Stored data

[Start of Attachment]

-- ==== Sys2Proof/Safety.lean ====
section
/-! DEFINITION. What a safe node is: the laws of the part that hold at every moment, as invariants of the state, and
the plain notions statements use. -/

namespace Sys2Proof.Machine

/-! ## Axis and limiter -/

/-- Brake command and drive enable stand as the table of 8.1 has them for the node state (R133). -/
abbrev State.outputsFit (s : State) : Prop :=
  s.axis.brakeReleased = s.axis.nodeState.brakeReleased ∧ s.axis.driveEnable = s.axis.nodeState.driveEnable

/-- The counts and flags of the axis state machine are at rest outside the states that use them (R133). -/
abbrev State.countsFit (s : State) : Prop :=
  (s.axis.nodeState ≠ .brakeRelease ∧ s.axis.nodeState ≠ .brakeEngage →
    s.axis.brakeCount = 0 ∧ s.axis.settleCount = 0) ∧
  (s.axis.nodeState ≠ .holdPark → s.axis.unparkPending = false) ∧
  (s.axis.nodeState ≠ .brakeRelease → s.axis.releaseConfirmed = false) ∧
  (s.axis.nodeState ≠ .starting → s.axis.startFault = false)

/-- v_c and v_prev are 0 in the states without motion (R24). -/
abbrev State.stillFit (s : State) : Prop :=
  s.axis.nodeState.still = true → s.limiter.vc = 0 ∧ s.limiter.vPrev = 0

/-- Contexts exist in NS_ACTIVE alone (R73, R88). -/
abbrev State.contextsFit (s : State) : Prop := s.axis.nodeState ≠ .active → s.moves.none? = true

/-- The values a moving node reads from its profile are in the ranges and the order of R176 and R177. -/
abbrev profileOrdered (p : Profile) : Prop :=
  0 ≤ p.vAxisMax ∧ 0 ≤ p.aLow ∧ p.aLow ≤ p.aHigh ∧ p.aHigh ≤ p.aStop ∧
  (p.role.hasTip = true → 0 ≤ p.lMax ∧ 0 ≤ p.r0 ∧ 0 ≤ p.tTip)

/-- An undecided profile holds the node in NS_STARTING; a node past it and NS_CONFIG_FAULT has an accepted
profile, whose values are in order (R134, R135, R177). -/
abbrev State.startFits (s : State) : Prop :=
  (s.start.status = .reading → s.axis.nodeState = .starting) ∧
  (s.axis.nodeState ≠ .starting ∧ s.axis.nodeState ≠ .configFault → s.start.accepted = true) ∧
  (s.start.accepted = true → profileOrdered s.start.profile)

/-- |v_c| is within V_axis_max (R24). -/
abbrev State.speedFits (s : State) : Prop :=
  s.start.accepted = true → mag s.limiter.vc ≤ s.start.profile.vAxisMax

/-- The axis invariant: the first and the eleventh law of the part, and what keeps them. -/
abbrev AxisSafe (s : State) : Prop :=
  s.outputsFit ∧ s.countsFit ∧ s.stillFit ∧ s.contextsFit ∧ s.startFits ∧ s.speedFits

/-! ## Link -/

/-- The owed count never exceeds 9, and at 9 the latched cause is FC_LINK_STARVED: the tenth law (R169). -/
abbrev OwedSafe (s : State) : Prop :=
  s.link.owed ≤ 9 ∧ (s.link.owed = 9 → s.axis.cause = .linkStarved)

/-- No lane holds more than its capacity, its frame on the line counted but for STATE (R165, R168). -/
abbrev LanesSafe (s : State) : Prop := ∀ k ∈ Lane.all, s.link.load k ≤ k.capacity

/-! ## Surge unit -/

/-- At most four claims, each with a life of 1..40, and a grant with 1..25 periods left: the fourth law (R63). -/
abbrev SurgeSafe (s : State) : Prop :=
  s.surge.window.length ≤ 4 ∧ (∀ c ∈ s.surge.window, 1 ≤ c.life ∧ c.life ≤ 40) ∧
  (s.surge.status = .granted → 1 ≤ s.surge.countdown ∧ s.surge.countdown ≤ 25) ∧
  (s.surge.status ≠ .granted → s.surge.countdown = 0)

/-! ## Preset store -/

/-- The keyframes of an edit buffer: placed, the first without motion, the later ones with theirs (R121). -/
abbrev bufferFits (b : List Keyframe) : Prop :=
  b.length ≤ 24 ∧ (∀ k ∈ b.head?, k.placed = true ∧ k.motion = none) ∧ (∀ k ∈ b.tail, k.later = true)

/-- The record a slot holds is well-formed. -/
def Slot.fits : Slot → Bool
  | .held p => p.wellFormed
  | .empty | .writing | .erasing | .invalid => true

/-- The record an operation writes is well-formed. -/
def StoreOp.fits : StoreOp → Bool
  | .writing _ p => p.wellFormed
  | .idle | .checking _ | .erasing _ | .locked => true

/-- The ninth law (R125), with the records on their way into slots. -/
abbrev StoreSafe (s : State) : Prop :=
  bufferFits s.store.buffer ∧ (∀ k : Fin 48, s.store.slots[k].fits = true) ∧ s.store.op.fits = true

/-! ## Move engine -/

/-- One context: a well-formed preset copy, weight within 0..256, timeline within 0..total (R99), and a finished
one stands at its total (R97). -/
abbrev Context.fits (c : Context) : Prop :=
  c.preset.wellFormed = true ∧ c.w ≤ 256 ∧ c.w0 ≤ 256 ∧ c.wFloor ≤ 256 ∧ c.r ≤ 256 ∧ c.t ≤ c.preset.total ∧
  (c.phase = .finished → c.t = c.preset.total)

/-- The PENDING place is held only beside a playing ACTIVE context, or a finished one with the PENDING context due:
the sixth law (5.1). -/
abbrev Moves.placesFit (m : Moves) : Prop :=
  ∀ p ∈ m.pending, p.phase.fired = false ∧
    ∃ a ∈ m.active, a.phase.playing = true ∨ (a.phase = .finished ∧ p.due = true)

/-- The contexts' numbers are below the next one and differ. -/
abbrev Moves.serialsFit (m : Moves) : Prop :=
  (∀ a ∈ m.active, a.serial < m.nextSerial) ∧ (∀ p ∈ m.pending, p.serial < m.nextSerial) ∧
  (∀ a ∈ m.active, ∀ p ∈ m.pending, a.serial ≠ p.serial)

/-- The move engine's invariant: the fifth and the sixth law, over a store whose slots hold well-formed records. -/
abbrev MovesSafe (s : State) : Prop :=
  (∀ a ∈ s.moves.active, a.fits) ∧ (∀ p ∈ s.moves.pending, p.fits) ∧ s.moves.placesFit ∧
  s.moves.handOver.w ≤ 256 ∧ s.moves.handOver.sTrim ≤ 256

/-! ## Notions of statements -/

/-- A quiet expiry: no line becomes active at this sampling, and neither a report of the hand-over (R153, R154, R169) nor a
brake timeout (R137, R140) is due. -/
abbrev State.quiet (s : State) (levels : Lines Bool) : Prop :=
  ((s.sampledLines levels).estop.active = true → s.drive.lines.estop.active = true) ∧
  ((s.sampledLines levels).driveFault.active = true → s.drive.lines.driveFault.active = true) ∧
  s.drive.silent < 2 ∧ s.drive.following < 2 ∧ s.link.owed < 8 ∧
  s.axis.brakeCount + 1 < s.start.profile.brakeTimeout

/-- A frame's loopback is awaited no more, and nothing else has changed. -/
def State.heard (s : State) : State := { s with link := { s.link with departed := none } }

end Sys2Proof.Machine
end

[End of Attachment]

With "quiet" as the string to match, show every line of the entries above that has it.

/-- A quiet expiry: no line becomes active at this sampling, and neither a report of the hand-over (R153, R154, R169) nor a
abbrev State.quiet (s : State) (levels : Lines Bool) : Prop :=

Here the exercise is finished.